- What you should do -
Once the line containing "(s.linesCfg = true → s.sel ≠ some true" is found in the entries below, restate it and each following line word for word, stopping after the line containing "eventsOf [] = [] := rfl".

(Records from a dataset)
.....

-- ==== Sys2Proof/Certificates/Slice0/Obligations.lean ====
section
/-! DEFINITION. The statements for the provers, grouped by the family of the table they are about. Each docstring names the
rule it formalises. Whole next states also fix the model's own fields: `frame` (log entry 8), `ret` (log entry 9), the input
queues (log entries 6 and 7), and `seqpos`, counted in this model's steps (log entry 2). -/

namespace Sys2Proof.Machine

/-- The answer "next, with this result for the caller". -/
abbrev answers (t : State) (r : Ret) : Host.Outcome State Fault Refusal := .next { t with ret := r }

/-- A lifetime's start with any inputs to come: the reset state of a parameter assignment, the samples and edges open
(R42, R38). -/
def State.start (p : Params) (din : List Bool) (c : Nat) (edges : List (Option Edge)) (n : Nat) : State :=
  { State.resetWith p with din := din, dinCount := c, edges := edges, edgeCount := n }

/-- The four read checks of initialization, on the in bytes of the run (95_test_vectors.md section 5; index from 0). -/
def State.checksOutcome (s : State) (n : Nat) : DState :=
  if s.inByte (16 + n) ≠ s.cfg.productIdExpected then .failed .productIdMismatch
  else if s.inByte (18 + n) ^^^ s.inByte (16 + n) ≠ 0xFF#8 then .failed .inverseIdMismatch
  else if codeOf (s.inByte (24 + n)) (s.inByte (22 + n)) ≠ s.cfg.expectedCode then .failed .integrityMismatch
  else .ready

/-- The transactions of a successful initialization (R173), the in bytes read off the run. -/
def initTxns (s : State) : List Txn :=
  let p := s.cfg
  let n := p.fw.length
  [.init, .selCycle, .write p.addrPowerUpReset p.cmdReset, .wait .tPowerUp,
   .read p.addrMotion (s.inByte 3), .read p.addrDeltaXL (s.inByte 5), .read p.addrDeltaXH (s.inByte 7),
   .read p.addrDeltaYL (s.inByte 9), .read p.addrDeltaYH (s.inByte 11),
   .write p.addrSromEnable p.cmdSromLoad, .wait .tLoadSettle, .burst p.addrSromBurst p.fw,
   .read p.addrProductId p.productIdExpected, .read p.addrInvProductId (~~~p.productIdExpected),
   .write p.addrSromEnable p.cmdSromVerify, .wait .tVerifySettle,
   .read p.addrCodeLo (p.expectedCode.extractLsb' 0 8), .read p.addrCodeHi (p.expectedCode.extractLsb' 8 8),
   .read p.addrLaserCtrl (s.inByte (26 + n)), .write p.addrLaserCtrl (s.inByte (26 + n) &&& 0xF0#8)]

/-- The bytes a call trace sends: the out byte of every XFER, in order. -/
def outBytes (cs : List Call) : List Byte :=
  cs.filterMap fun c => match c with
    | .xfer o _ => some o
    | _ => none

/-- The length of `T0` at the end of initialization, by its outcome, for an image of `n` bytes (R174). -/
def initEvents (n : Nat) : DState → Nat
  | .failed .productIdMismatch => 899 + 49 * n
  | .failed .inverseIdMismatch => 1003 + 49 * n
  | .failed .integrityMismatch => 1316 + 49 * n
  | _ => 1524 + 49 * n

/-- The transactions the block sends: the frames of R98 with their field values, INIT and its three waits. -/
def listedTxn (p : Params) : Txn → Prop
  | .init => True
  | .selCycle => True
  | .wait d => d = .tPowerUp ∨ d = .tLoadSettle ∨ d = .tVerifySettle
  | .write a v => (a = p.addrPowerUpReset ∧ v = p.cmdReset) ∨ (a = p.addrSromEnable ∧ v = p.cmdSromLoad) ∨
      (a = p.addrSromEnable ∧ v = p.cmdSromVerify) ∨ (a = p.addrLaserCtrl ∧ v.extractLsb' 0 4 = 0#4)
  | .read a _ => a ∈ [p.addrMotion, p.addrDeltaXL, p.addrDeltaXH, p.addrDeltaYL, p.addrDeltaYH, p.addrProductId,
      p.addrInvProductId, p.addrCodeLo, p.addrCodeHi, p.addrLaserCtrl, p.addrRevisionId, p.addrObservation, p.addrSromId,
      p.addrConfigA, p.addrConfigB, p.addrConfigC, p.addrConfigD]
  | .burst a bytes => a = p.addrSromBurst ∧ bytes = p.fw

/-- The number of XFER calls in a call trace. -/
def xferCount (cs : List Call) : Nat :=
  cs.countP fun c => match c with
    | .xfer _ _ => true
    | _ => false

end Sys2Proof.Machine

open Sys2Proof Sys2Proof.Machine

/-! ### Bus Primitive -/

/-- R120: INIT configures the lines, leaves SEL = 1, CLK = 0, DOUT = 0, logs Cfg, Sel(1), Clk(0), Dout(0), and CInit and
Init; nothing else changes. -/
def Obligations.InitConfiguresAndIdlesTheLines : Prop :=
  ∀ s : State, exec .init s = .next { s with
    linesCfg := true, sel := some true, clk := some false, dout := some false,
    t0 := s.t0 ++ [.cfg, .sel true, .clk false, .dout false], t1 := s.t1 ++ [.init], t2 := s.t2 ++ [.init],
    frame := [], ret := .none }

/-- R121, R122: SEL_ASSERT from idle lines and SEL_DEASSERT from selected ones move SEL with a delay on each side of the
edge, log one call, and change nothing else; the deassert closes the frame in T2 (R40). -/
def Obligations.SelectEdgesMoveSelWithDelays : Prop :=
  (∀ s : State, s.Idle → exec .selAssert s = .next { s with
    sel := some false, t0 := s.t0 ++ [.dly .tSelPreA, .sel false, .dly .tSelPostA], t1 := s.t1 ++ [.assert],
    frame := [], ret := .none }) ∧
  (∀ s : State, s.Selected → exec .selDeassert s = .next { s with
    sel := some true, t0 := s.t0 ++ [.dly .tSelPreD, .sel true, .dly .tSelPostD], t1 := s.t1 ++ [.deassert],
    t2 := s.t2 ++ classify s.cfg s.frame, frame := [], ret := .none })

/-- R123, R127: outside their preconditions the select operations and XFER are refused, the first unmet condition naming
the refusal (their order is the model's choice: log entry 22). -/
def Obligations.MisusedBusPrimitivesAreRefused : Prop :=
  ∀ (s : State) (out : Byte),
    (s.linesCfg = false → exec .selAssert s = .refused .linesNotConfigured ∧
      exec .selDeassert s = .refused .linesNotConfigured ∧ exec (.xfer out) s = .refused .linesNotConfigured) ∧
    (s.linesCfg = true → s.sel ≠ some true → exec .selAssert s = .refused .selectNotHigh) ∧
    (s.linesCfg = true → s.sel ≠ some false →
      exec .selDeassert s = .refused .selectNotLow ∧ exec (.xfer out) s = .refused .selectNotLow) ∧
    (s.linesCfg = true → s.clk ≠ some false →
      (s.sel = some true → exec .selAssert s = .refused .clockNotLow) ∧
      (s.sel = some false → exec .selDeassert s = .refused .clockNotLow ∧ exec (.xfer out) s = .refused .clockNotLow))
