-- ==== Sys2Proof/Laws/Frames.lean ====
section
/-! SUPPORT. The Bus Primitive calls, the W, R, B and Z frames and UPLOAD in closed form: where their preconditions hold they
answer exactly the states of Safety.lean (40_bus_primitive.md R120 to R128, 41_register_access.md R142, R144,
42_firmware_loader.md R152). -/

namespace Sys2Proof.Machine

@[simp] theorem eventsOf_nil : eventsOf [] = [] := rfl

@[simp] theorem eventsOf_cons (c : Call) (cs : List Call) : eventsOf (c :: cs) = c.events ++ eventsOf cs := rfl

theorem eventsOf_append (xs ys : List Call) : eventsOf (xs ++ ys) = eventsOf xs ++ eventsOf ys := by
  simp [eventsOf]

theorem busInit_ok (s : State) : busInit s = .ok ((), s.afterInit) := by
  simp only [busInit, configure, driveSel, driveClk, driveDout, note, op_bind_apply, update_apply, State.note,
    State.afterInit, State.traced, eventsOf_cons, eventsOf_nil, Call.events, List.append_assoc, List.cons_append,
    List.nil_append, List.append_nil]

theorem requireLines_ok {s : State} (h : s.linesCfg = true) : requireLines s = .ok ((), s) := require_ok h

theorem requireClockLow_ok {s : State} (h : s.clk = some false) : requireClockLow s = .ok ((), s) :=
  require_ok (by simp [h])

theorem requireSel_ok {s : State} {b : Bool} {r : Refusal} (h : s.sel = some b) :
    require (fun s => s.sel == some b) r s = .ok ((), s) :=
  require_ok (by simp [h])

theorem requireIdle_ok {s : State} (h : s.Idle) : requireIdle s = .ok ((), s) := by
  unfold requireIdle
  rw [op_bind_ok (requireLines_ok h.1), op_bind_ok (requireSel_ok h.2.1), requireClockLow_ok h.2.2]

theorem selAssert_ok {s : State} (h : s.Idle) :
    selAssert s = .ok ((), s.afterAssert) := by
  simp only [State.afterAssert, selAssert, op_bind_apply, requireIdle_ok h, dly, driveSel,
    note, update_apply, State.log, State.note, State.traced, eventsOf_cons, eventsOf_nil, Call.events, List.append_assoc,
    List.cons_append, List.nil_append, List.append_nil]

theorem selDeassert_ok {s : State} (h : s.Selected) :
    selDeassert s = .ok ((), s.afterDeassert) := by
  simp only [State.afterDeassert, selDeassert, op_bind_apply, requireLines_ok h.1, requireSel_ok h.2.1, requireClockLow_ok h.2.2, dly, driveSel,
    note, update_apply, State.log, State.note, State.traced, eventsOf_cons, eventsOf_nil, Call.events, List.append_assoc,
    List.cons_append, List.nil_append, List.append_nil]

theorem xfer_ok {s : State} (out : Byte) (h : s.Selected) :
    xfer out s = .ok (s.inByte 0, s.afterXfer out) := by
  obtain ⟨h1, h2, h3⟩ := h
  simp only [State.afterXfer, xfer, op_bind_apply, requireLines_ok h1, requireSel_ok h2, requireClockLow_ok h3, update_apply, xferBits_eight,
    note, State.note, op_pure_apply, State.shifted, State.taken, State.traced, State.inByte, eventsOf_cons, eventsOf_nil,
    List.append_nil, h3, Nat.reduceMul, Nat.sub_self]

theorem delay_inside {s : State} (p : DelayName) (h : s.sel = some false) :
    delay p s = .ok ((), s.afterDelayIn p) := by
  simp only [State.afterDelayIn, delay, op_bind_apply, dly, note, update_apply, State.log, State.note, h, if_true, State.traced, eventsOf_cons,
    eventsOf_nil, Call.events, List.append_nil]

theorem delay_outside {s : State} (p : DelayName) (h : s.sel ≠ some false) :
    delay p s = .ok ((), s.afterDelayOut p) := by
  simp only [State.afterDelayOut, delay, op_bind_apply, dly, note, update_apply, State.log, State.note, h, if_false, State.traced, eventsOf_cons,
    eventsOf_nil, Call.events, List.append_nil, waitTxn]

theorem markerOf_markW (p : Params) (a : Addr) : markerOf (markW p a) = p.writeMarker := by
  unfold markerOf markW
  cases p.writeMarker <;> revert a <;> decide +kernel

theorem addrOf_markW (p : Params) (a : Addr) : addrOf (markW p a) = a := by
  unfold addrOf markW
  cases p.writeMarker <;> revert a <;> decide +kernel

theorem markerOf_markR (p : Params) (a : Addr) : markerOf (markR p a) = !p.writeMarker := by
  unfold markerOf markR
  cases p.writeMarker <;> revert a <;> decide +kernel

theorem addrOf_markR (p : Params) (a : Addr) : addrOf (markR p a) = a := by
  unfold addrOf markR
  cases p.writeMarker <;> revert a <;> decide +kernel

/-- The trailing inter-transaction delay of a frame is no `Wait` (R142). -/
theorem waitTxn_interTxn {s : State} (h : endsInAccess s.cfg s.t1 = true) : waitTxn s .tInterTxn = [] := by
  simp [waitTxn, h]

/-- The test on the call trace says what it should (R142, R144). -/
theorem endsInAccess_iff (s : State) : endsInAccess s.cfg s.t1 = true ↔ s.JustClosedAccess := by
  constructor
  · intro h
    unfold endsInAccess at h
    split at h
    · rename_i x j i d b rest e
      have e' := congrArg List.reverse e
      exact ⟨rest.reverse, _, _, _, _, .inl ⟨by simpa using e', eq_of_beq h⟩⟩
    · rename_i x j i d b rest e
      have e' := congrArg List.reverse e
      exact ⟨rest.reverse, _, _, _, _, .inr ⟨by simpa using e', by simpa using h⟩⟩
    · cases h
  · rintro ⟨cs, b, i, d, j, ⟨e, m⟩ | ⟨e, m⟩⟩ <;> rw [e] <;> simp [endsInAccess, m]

.....

- Completed exercise -
    (s.linesCfg = true → s.sel ≠ some true → exec .selAssert s = .refused .selectNotHigh) ∧
    (s.linesCfg = true → s.sel ≠ some false →
      exec .selDeassert s = .refused .selectNotLow ∧ exec (.xfer out) s = .refused .selectNotLow) ∧
    (s.linesCfg = true → s.clk ≠ some false →
      (s.sel = some true → exec .selAssert s = .refused .clockNotLow) ∧
      (s.sel = some false → exec .selDeassert s = .refused .clockNotLow ∧ exec (.xfer out) s = .refused .clockNotLow))
-- ==== Sys2Proof/Laws/Frames.lean ====
section
/-! SUPPORT. The Bus Primitive calls, the W, R, B and Z frames and UPLOAD in closed form: where their preconditions hold they
answer exactly the states of Safety.lean (40_bus_primitive.md R120 to R128, 41_register_access.md R142, R144,
42_firmware_loader.md R152). -/

namespace Sys2Proof.Machine

@[simp] theorem eventsOf_nil : eventsOf [] = [] := rfl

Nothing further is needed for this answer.